Stored data entries:
■ ■ ■ ■ ■ ■ ■

/-- Whether a team stands at a kill point at which a trap is delivered: the lane index of the word it waits in, and the barrier wait it
is in or resumes. None while it runs a lane block, waits in an SX word or for a remote atomic, which may have acted, is parked, evicted,
trapped, or is to be killed. -/
def Team.atDelivery (tm : Team) : Option (Option Nat × Option (Nat × BitVec 32)) :=
  if tm.kill.isSome || tm.reply.isSome || tm.sxWait || tm.lost then none else
  match tm.state, tm.wait with
  | .ready, _ => if tm.holding.isNone then some (none, tm.rewait) else none
  | .blocked, some (.barWait n ph) => some (none, some (n, ph))
  | .blocked, some (.barArrive _) => some (none, none)
  | .blocked, some .cb => some (tm.laneWaitAt, none)
  | .blocked, some .remote => match tm.remote with
    | some r => if r.atomic then none else some (if r.lane then tm.laneWaitAt else none, none)
    | none => some (none, none)
  | .blocked, some (.faultEntry _ _ l) => some (if l then tm.laneWaitAt else none, none)
  | .blocked, some (.faultNone l) => some (if l then tm.laneWaitAt else none, none)
  | _, _ => none

/-- The lowest-numbered team of a unit that has not exited. -/
def State.firstTeam (s : State) (u : LUnit) : Option Nat :=
  u.teams.find? fun t => match s.teams[t]? with
    | some tm => tm.state ≠ .exited
    | none => false

/-- Delivers a trap to team `t`, if it stands at such a kill point. -/
def State.deliver (s : State) (t cause : Nat) (a b : W64) (copy : Option (Nat × Nat)) : Option Out :=
  match s.teams[t]? with
  | none => none
  | some tm => if s.gated tm.core || s.moving t || !s.frameReached tm then none else tm.atDelivery.map fun d =>
      takeTrap (s.abandonRemote tm) t { tm with wait := none, remote := none }
        ⟨cause, d.1, tm.pc, a, b, 0, if d.1.isSome then tm.waitMask else 0, d.2, none, copy⟩

/-- Detail B of cause 0x23 (17:R397). -/
def CeEntry.faultB (e : CeEntry) (q : Nat) : W64 :=
  BitVec.ofNat 64 (q + (e.rowAt e.bytes).1 % 2 ^ 24 * 2 ^ 2 + (e.rowAt e.bytes).2 % 2 ^ 32 * 2 ^ 26)

/-- The page fault of the head entry of a queue is delivered to the lowest-numbered team of its unit that has not exited, or posted, once
every byte before it has been performed (17:R397). -/
def deliverCopyFault (s : State) (c q : Nat) : Out :=
  match (s.ceq c q).entries.head? with
  | none => .next s
  | some e =>
    match e.state with
    | .stalled false va =>
      if s.dirtyTiles c then .next (s.releaseTiles e.tags c) else
      if !s.released (ceTeam c q) c 4 then .next s else
      let told := s.setCeHead c q { e with state := .stalled true va }
      match (s.unit? e.tags.unit).bind s.firstTeam with
      | some t => (told.deliver t 0x23 (BitVec.ofNat 64 va) (e.faultB q) (some (c, q))).getD (.next s)
      | none => match s.partOf e.tags.slot with
        | some (p, _) => .next (told.post (.copyFault p c q))
        | none => .next told
    | _ => .next s

/-- `CE_FAULT_DELIVERY`. -/
def execCeFaultDelivery (s : State) : Out :=
  match s.turn with
  | .event (.ceFaultDelivery c q) => deliverCopyFault s c q
  | _ => .next s

/-- A `PG.MAP` of a page retries the entries of the context that stand at it (17:R397). -/
def State.retryCopies (s : State) (slot va n : Nat) : State :=
  { s with ce := List.map (fun q : Nat × CeQueue => (q.1, { q.2 with entries := q.2.entries.map fun e =>
      match e.state with
      | .stalled _ x => if e.tags.slot = slot ∧ va ≤ x ∧ x < va + n then { e with state := .waiting } else e
      | _ => e })) s.ce }

end Sys2Proof.Machine
end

■ ■ ■ ■ ■ ■ ■

**Problem requirements**
Lines after the one containing "trapped, or is to be killed. -/" are left out; every line from the start of the entries through that line is restated word for word.

**Completed task**
/-- Whether a team stands at a kill point at which a trap is delivered: the lane index of the word it waits in, and the barrier wait it
is in or resumes. None while it runs a lane block, waits in an SX word or for a remote atomic, which may have acted, is parked, evicted,
trapped, or is to be killed. -/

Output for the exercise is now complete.